*What this task involves*. From the entries that follow, reproduce exactly and only the lines from the line with "rw [encodeRecord, decodeUnit_i" to the line with "obtain ⟨hop, -, hf3, hrs1, hrs2, -⟩", endpoints included.

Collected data
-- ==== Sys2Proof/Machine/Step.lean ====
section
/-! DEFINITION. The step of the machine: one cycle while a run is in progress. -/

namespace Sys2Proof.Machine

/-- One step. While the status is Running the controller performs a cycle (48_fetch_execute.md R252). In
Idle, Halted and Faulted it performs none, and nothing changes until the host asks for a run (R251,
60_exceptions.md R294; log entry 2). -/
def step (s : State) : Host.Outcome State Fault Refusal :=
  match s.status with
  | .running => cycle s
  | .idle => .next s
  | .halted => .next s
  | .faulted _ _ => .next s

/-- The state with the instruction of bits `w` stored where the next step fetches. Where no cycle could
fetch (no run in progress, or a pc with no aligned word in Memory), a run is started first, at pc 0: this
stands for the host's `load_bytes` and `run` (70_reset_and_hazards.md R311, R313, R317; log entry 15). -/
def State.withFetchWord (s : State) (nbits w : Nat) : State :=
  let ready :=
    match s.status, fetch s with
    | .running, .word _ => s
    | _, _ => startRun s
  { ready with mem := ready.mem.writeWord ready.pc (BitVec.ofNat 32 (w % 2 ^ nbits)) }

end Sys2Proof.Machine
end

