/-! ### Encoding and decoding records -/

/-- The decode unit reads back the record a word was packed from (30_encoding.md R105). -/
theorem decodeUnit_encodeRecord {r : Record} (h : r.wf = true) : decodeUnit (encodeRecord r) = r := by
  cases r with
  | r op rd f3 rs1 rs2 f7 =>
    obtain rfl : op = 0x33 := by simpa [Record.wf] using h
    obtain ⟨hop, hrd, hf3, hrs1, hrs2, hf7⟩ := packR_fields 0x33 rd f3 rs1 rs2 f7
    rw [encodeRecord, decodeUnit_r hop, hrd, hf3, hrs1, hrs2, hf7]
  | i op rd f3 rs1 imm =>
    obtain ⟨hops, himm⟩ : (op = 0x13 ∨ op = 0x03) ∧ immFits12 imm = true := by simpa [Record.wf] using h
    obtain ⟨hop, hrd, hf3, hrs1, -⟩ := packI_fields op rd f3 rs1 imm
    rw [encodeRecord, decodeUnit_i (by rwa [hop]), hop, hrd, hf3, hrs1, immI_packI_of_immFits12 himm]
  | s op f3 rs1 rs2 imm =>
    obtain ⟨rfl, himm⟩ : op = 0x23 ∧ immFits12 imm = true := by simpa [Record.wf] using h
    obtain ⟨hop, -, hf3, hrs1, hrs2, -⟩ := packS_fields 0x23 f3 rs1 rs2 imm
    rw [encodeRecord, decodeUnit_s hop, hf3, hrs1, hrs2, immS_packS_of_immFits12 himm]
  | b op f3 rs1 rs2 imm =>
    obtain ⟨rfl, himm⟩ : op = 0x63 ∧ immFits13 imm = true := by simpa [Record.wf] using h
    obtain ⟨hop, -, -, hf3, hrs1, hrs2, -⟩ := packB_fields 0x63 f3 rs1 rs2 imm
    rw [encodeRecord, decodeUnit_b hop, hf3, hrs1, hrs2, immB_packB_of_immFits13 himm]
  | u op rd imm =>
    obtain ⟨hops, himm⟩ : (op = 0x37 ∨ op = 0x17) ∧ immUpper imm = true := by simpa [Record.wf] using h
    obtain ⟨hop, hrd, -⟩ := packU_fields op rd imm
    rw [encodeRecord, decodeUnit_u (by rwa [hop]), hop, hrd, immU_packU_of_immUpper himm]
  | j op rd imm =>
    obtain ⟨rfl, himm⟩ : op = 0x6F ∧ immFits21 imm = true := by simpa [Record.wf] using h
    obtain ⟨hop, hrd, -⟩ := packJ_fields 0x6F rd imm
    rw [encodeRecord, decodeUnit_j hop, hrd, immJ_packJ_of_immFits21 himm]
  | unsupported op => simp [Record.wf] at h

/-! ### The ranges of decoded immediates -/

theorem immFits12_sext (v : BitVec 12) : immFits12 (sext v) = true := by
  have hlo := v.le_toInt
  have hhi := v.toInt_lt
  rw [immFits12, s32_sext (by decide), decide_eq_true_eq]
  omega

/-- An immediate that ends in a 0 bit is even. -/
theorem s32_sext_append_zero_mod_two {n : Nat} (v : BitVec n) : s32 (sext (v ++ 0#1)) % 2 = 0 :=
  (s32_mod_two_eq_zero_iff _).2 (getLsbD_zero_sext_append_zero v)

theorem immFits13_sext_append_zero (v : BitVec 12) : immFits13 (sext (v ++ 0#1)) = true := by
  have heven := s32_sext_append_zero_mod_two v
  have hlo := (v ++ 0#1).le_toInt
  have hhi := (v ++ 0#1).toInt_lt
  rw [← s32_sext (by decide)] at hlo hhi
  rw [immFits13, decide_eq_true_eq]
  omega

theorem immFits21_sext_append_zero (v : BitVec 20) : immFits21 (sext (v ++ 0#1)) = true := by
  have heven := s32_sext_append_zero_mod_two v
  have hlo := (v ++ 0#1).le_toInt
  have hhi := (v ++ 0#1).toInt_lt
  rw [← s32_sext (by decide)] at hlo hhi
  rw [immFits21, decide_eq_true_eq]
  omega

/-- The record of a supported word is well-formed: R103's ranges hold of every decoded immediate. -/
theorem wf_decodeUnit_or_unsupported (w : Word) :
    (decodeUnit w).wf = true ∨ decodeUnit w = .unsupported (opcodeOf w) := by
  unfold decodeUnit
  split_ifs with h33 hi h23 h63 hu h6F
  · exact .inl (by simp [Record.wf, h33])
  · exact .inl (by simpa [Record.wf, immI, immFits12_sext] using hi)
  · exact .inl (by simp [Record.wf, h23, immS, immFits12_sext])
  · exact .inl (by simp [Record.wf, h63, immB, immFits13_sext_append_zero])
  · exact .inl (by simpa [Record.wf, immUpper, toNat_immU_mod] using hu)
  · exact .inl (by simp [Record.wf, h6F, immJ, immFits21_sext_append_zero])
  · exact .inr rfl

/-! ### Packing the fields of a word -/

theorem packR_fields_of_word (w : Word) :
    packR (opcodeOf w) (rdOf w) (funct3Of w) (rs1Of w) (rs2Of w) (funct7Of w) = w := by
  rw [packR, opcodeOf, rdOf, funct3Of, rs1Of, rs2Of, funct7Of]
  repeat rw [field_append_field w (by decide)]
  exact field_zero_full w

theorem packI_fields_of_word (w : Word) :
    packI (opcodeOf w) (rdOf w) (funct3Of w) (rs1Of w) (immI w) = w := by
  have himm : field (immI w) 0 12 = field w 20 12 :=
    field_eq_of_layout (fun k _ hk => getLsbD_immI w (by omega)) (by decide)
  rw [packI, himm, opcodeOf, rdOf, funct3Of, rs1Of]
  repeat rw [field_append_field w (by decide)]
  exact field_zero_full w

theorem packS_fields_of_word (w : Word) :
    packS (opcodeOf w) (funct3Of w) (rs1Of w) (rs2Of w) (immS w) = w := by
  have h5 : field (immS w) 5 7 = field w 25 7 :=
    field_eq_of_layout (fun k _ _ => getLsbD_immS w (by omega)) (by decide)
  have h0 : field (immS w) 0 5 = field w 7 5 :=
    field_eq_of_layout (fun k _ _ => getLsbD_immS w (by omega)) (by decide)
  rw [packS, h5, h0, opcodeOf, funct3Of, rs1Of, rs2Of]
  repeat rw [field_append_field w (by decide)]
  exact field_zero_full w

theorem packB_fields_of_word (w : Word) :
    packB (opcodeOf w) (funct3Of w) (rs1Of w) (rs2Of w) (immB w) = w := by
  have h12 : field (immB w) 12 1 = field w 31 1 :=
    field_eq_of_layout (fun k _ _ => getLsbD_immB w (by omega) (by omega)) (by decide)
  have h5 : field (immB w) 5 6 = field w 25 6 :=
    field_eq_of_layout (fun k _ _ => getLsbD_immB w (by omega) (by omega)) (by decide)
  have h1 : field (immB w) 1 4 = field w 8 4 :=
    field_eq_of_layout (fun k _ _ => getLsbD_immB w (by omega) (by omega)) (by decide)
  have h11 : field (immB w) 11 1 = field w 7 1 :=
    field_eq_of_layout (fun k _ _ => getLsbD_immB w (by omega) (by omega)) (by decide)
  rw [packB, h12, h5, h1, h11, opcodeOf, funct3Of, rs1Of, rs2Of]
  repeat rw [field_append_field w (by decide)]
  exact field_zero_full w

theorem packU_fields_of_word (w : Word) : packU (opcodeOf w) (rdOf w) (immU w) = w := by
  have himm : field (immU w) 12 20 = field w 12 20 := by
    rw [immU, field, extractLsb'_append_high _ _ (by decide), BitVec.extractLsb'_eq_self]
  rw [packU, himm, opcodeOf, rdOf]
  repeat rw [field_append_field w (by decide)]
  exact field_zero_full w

*Completed task*.
    rw [encodeRecord, decodeUnit_i (by rwa [hop]), hop, hrd, hf3, hrs1, immI_packI_of_immFits12 himm]
  | s op f3 rs1 rs2 imm =>
    obtain ⟨rfl, himm⟩ : op = 0x23 ∧ immFits12 imm = true := by simpa [Record.wf] using h
    obtain ⟨hop, -, hf3, hrs1, hrs2, -⟩ := packS_fields 0x23 f3 rs1 rs2 imm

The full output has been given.